Computing the PLF and tree likelihood for candidate trees comprises the computational kernel of these tools. Since multiple tools use a common likelihood computation, Ayres et al., implemented a finely tuned implementation of the likelihood computation as a general-purpose library called BEAGLE [2]. BEAGLE supports CPU and GPU-based architectures, but does not yet support Field Programmable Gate Array (FPGA)-based architectures such as the Convey HC-1 [3]. In this paper, we describe our effort to add FPGA support to BEAGLE as well as the resultant performance.

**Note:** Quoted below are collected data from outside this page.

/-- An update of a barrier record (R263): 0 register, 1 complete_beats, 2 arrival; whether its beat was lost on a link (R445). -/
structure BarrierUpdate where
  kind : Nat
  n : Nat
  loc : DevLoc
  poison : Bool := false
deriving DecidableEq, Repr

/-- An effect that is due at a later cycle (R50, R144, R191, R270, R271). -/
inductive Job where
  | sreg (code : Nat) (v : Word) (poison : Bool)
  | pred (n : Nat) (v : Bool)
  | mask (n : Nat) (v en : Mask)
  | vent (entry : Nat) (v en : VWord) (poison : BitVec 32)
  | flags (f : Nat)
  | sysw (r : Nat) (v : Word)
  | fmt (v : Nat)
  | xpat (n : Nat) (ports : List Nat)
  | ringc (h base size : Nat) (clr : Bool)
  | advr (h : Nat) (dh dt : Int)
  | hist (bins : List Nat)
  | chbind (n chs chr : Nat)
  | shadow (w : ShadowWrite)
  | banks (ag : Nat) (bs : List Nat)
  | unbank (ag : Nat)
  | mzero (ag bank nb : Nat)
  | charge (buf rd wr : Nat)
  | read (port : Nat) (src : Place) (len : Nat) (after : After)
  | write (port : Nat) (dst : Place) (data : List PByte)
  | put (bytes : List (Nat × PByte))
  | vread (reads : List Nat) (pieces : List (Nat × Nat)) (entry : Nat) (en : VWord) (due : Nat)
  | atom (op : Nat) (loc : DevLoc) (w : Nat) (b c : Nat) (poison : Bool) (code : Nat) (due : Nat)
  | barrier (u : BarrierUpdate) (rest : List (Nat × BarrierUpdate)) (code : Option Nat) (due : Nat)
  | sacc (off p : Nat) (poison : Bool) (draw sty mode : Nat) (sat : Bool)
  | ctrsnap (off : Nat) (bytes : List PByte)
  | push (ch at_ : Nat) (data : List PByte)
  | arrive (ch : Nat) (data : List PByte)
  | accGet (ag off dst due : Nat)
  | accPut (ag off : Nat) (data : List PByte)
  | mchk (ag c me ne base due : Nat)
  | deliver (handle seg beat flags : Nat) (dst : Place) (data : List PByte)
  | nestC (g : Group)
  | permRow (ag off : Nat) (data : List PByte)
  | permGet (r : Nat)
  | trapFault (cls detail : Nat) (info : Word)
  | copyNest (n : Nest)
deriving DecidableEq, Repr

/-- A due effect with its operation. -/
structure Due where
  due : Nat
  o : Origin
  job : Job
deriving DecidableEq, Repr

/-- A write staged in a cycle: memory kind (0 scratch, 1 accumulator, 2 device), tile, address, byte, and whether it is
atomic (R245). -/
structure Staged where
  space : Nat
  gid : Nat
  addr : Nat
  o : Origin
  atomic : Bool
  bytes : List PByte
  loc : Option DevLoc
  act : Option Job
deriving DecidableEq, Repr

/-- A hold that is announced: cause, announcement, target, whom it charges (R43, R44). Causes: 0 tree-slot miss,
1 refetch, 2 checkpoint, 3 debug, 4 link width, 5 fault. -/
structure Hold where
  cause : Nat
  ta : Nat
  th : Nat
  gid : Nat
  buf : Nat
deriving DecidableEq, Repr

/-- A SNAP in progress (R292). -/
structure SnapReq where
  dom : Nat
  t : Nat
  c : Nat
  code : Nat
  gid : Nat
  addr : Nat
  status : Nat
  g : Nat
deriving DecidableEq, Repr

/-- A GENQ in progress: the samples of the stacks so far (R294). -/
structure GenqReq where
  dom : Nat
  t : Nat
  code : Nat
  gid : Nat
  addr : Nat
  left : List (Nat × Nat)
  live : Nat
  blocks : Nat
  g : Nat
deriving DecidableEq, Repr

/-- A live generation of a domain of a task: its pages (base and length), the words that later writes replaced, by bytes, those
of them that were uncorrectable, the blocks of the domain by stack (package and stack as one number), the operation number of
the drain context of each package, the spare blocks taken (R290, R293, R389, R437). -/
structure Gen where
  task : Nat
  dom : Nat
  number : Nat
  pages : List (Nat × Nat)
  old : Tbl PByte
  bad : List Nat
  left : List (Nat × Nat)
  ops : List (Nat × Nat)
  blocks : List Nat
deriving DecidableEq, Repr

/-- How a gang stands. -/
inductive Run where
  | running
  | frozen (th : Nat)
  | drained (newBase : Nat)
deriving DecidableEq, Repr

/-- A TLAUNCH request held in step mode (R62). -/
structure HeldLaunch where
  gid : Nat
  t : Nat
  loc : DevLoc
deriving DecidableEq, Repr

/-- A gang: the tiles running one task, its logical time and what the gang shares (01, 15, 25); `design` the link widths that its
image was compiled for, by twelve times the logical package plus the link (R448), `mask` the slot-table entries that it owns,
`smask` the slots of each stack (R452, R453), `places` its placements; `doom` says that poison was consumed outside any region,
so that the task ends with CONTAINMENT: the tile, the point and INFO (R424). -/
structure Gang where
  p : Nat
  t : Nat
  pkgs : List Nat
  placeIdx : Nat
  lcyc : Nat
  tiles : Tbl Tile
  dues : List Due
  staged : List Staged
  run : Run
  holds : List Hold
  hclass : Option (Nat × Nat × Nat)
  heldSince : Nat
  resumeAt : Option Nat
  drain : Option (Nat × Nat)
  stopAt : Option Nat
  bank : Nat
  phase : Option (Nat × Nat)
  slots : Tbl (List Nat)
  quota : Tbl (Nat × Nat)
  design : Tbl Nat
  mask : Nat
  smask : Nat
  places : List Nat
  table : Tbl Nat
  tableBad : Bool
  gnum : Tbl Nat
  snaps : List SnapReq
  genqs : List GenqReq
  dctl : Nat
  dctlNext : Option Nat
  launches : List HeldLaunch
  h : Nat
  anyFault : Bool
  doom : Option (Nat × Nat × Word)
deriving DecidableEq, Repr

/-- A dependence of a task (R396): kind 1 a barrier record with the GEN read at acceptance, kind 2 a timeline. -/
structure Dep where
  kind : Nat
  addr : Nat
  g0 : Nat
  core : Nat
  ctx : Nat
  n : Nat
deriving DecidableEq, Repr

/-- A task descriptor (R394). -/
structure TaskDesc where
  image : Nat
  prio : Nat
  policy : Nat
  flags : Nat
  place : Nat
  keysel : Nat
  estm : Nat
  fmap : Nat
  deps : List Nat
deriving DecidableEq, Repr

/-- The states of a task (R398). -/
inductive TaskState where
  | ended (status : Nat)
  | waiting
  | queued
  | running
  | held
  | saving (kind next : Nat)
  | parked
  | restoring
deriving DecidableEq, Repr

/-- An in-flight record of a freeze image (R51). -/
structure FlightRec where
  value : Nat
  src : Nat
  dkind : Nat
  dst : Nat
  due : Nat
  kind : Nat
  len : Nat
  buf : Nat
  orig : Nat
  poison : Nat
  low : Nat
deriving DecidableEq, Repr

/-- A saved image: 1 drain, 2 freeze; the gang as it was saved, its records, whether the digest holds, the number of the
generation into which it was written, 0 for one that a debugger's hold or the end of a task leaves (R48 to R52, R405, R411, R436). -/
structure Image where
  kind : Nat
  gang : Gang
  records : List FlightRec
  intact : Bool
  gen : Nat
deriving DecidableEq, Repr

/-- A task (R394 to R400): its place in its function's queue, the core, the package and the operation number of its TASKQ, the
slices that it has spent at the head of its queue, its gang, its saved image, its frames as runs of frames; whether it was
extended at the last decision and when it is decided on again; whether it parks after its save; whether a freeze image was saved
for FIMG; whether it was restarted; the wall cycle of a kill that is decided; the freeze image that a debug hold, a fault hold or
FIMG leaves to be read (R41, R424, R436); the wall cycle by which the scheduler takes its next step with it (R56). -/
structure Task where
  id : Nat
  fn : Nat
  desc : TaskDesc
  st : TaskState
  deps : List Dep
  order : Int
  core : Nat
  home : Nat
  op : Nat
  parent : Option Nat
  waited : Nat
  gang : Option Gang
  image : Option Image
  frames : List (Nat × Nat)
  extended : Bool
  redecide : Option Nat
  park : Bool
  fimg : Bool
  restarted : Bool
  killAt : Option Nat
  snap : Option Image
  dueBy : Option Nat
deriving DecidableEq, Repr

/-- An operation of a copy context (R390, R391): its descriptor, the level and function of its core, the bytes done, whether
its register is made, whether it was refused or met a frame that is not accessible. -/
structure CopyOp where
  n : Nat
  dst : Nat
  src : Nat
  len : Nat
  bar : Option Nat
  arv : Bool
  lv : Nat
  fn : Nat
  started : Bool
  at_ : Nat
  refused : Bool
deriving DecidableEq, Repr

/-- An engine context: submissions, the copies that are not complete, open batch and closed batches, refusals (R255, R389 to
R391). -/
structure Ctx where
  sub : Nat
  ops : List CopyOp
  openBatch : List Nat
  closed : List (List Nat)
  errCount : Nat
  errOpn : Nat
deriving DecidableEq, Repr

/-- What an agent core waits for (R392, R393). -/
inductive Wait where
  | line (addr : Nat) (limit : Option Nat) (since : Nat) (hit : Bool) (d : Nat)
  | timeline (ctx n d : Nat)
  | batches (ctx n d : Nat)
deriving DecidableEq, Repr

/-- A store of an agent core that has not performed: class and bytes from an address (R250, R251). -/
structure Store where
  cls : Nat
  addr : Nat
  bytes : List PByte
deriving DecidableEq, Repr

/-- An agent core (R373 to R385). -/
structure AgentCore where
  s : Tbl Word
  p : Tbl Bool
  pc : Word
  fstatus : Nat
  plv : Nat
  lv : Nat
  ecause : Word
  epc : Word
  eval : Word
  etvec : Word
  afunc : Nat
  tsel : Nat
  sram : List Host.Cell
  sramPoison : List Nat
  lines : List Nat
  ctxs : Tbl Ctx
  wait : Option Wait
  stores : List Store
deriving DecidableEq, Repr

/-- A completion record that waits for its queue, 32 bytes but SEQ (R369, R399). -/
structure CplRec where
  kind : Nat
  status : Nat
  id : Nat
  osig : Nat
  ltime : Nat
  wtime : Nat
  flags : Nat
  raw : Option (List Byte)
deriving DecidableEq, Repr

/-- What an event does when the serialiser accepts it: a record of a function, a TLAUNCH request, a generation that is counted, or
nothing beside its serial number (R59, R165, R389, R399). -/
inductive EvAct where
  | note
  | record (fn : Nat) (r : CplRec)
  | launch (loc : DevLoc)
  | gen (task dom number : Nat)
deriving DecidableEq, Repr

/-- An event on its way to the serialiser: its source in the order of R59 (0 reset, 1 Pewter, 2 fault, 3 instant, 4 completion
record, 5 barrier arrival, 6 task request, 7 host write), the task that produced it, LCYC and gang identity, the physical place
by package and tile (R59, R60). -/
structure Ev where
  source : Nat
  task : Option Nat
  lcyc : Nat
  gid : Nat
  place : Nat
  act : EvAct
deriving DecidableEq, Repr

/-- A function of the host port: completion queue, waiting records, the last task number (R399, R462, R395). -/
structure Fn where
  cqbase : Nat
  cqsize : Nat
  cqhead : Nat
  cqtail : Nat
  cqlost : Nat
  cqvec : Nat
  pending : List CplRec
  seq : Nat
deriving DecidableEq, Repr

/-- A key slot: empty 0, 1 AES-256-XTS, 2 SM4-XTS, and its two keys (R408, R455). -/
structure KeySlot where
  alg : Nat
  k1 : Nat
  k2 : Nat
deriving DecidableEq, Repr

/-- The last scrub that was accepted: its tiles, its frames, its units done (R409, R414). -/
structure ScrubJob where
  tiles : Nat
  frames : List Nat
  done : Nat
deriving DecidableEq, Repr

/-- A Rosondent link: status register with W as the number of working lanes, the lane map that is wanted, the lanes to be
retired, the corrected symbols by lane since the last training, measured latency (R445 to R449). -/
structure Link where
  unc : Nat
  corr : Nat
  w : Nat
  lmap : Nat
  next : Option Nat
  drop : Nat
  errs : Tbl Nat
  latency : Option Nat
deriving DecidableEq, Repr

### Pseudocode 1: BEAGLE Kernel

*// for each nucleotide in the sequence perform the PLF to complete the four-column*

*// conditional likelihood table*

*h = 0;*

*for (k = 0; k < nsites; k++) {*

*State is {AA, AC, AG, AT, CA, CC, CG, CT, GA, GC, GG, GT, TA, TC, TG, TT};*

*Base is {A, C, G, T};*

*State = State.first;*

*for (i = 0; i < 4; i++) {*

*Base = Base.first;*

*sopL = sopR = 0;*

*for (j = 0; j < 4; j++) {*

*sopL = sopL + tipL[State] * clL[Base];*

*sopR = sopR + tipR[State] * clR[Base];*

*State = State.next;*

*Base = Base.next;*

*}*

*clP[h + i] = sopL * sopR;*

*}*

*// find the maximum of the previously computed values (scaler value)*

*scaler = 0;*

*for (i = 0; i < 4; i++)*

*if (clP[h + i] > scaler) scaler = clP[h + i];*

*// normalize the previously computed values*

*for (i = 0; i < 4; i++)*

*clP[h + i] = clP[h + i] / scaler;*

*// store the log of the scaler value and store in scP array*

*scP[k] = log(scaler);*

*// update the lnScaler array*

*lnScaler[k] = scP[k] * lnScaler[k];*

*// accumulate the log-likelihood value*

*condLike = 0;*

*for (i = 0; i < 4; i++)*

*condLike = condLike + bs[i] * clP[h + i];*

*lnL = lnL + numSites[k] * (lnScale[k] + log(condLike));*

*// increment counters*

*h = h + 4; clL = clL + 4; clR = clR + 4;*

*}*

*double log (double x) {*

*// initialize binary search*

*log_comp = −16;*

*coeff_set = 0;*

*coeff_incr = 8;*

*log_comp_incr = 8;*

*// perform a logarithmic binary search*

*for (i = 0;i < 4;i++) {*

*if (x < 10^log_comp) {*

*log_comp = log_comp - log_comp_incr;*

*} else {*

*log_comp = log_comp + log_comp_incr;*

*coeff_set = coeff_set + coeff_incr;*

*}*

*coeff_incr = coeff_incr / 2;*

*log_comp_incr = log_comp_incr / 2;*

*}*

*// compute the polynomial approximation*

*return_val = 0;*

*pow_x = 1.0;*

*for (i = 0; i < 5; i++) {*

*return_val + = return_val + coeff[coeff_set][i] * pow_x;*

*pow_x = pow_x * x;*

*}*

*return return_val;*

*}*

The natural log approximation is implemented as an order-5 polynomial where the coefficients are divided into 16 segments whose range scales logarithmically. The coefficients are computed using a Chebyshev approximation [10]. In all of our experiments, we verify that the results computed from our design, including the log approximation, are accurate to within 1% of the results delivered by BEAGLE.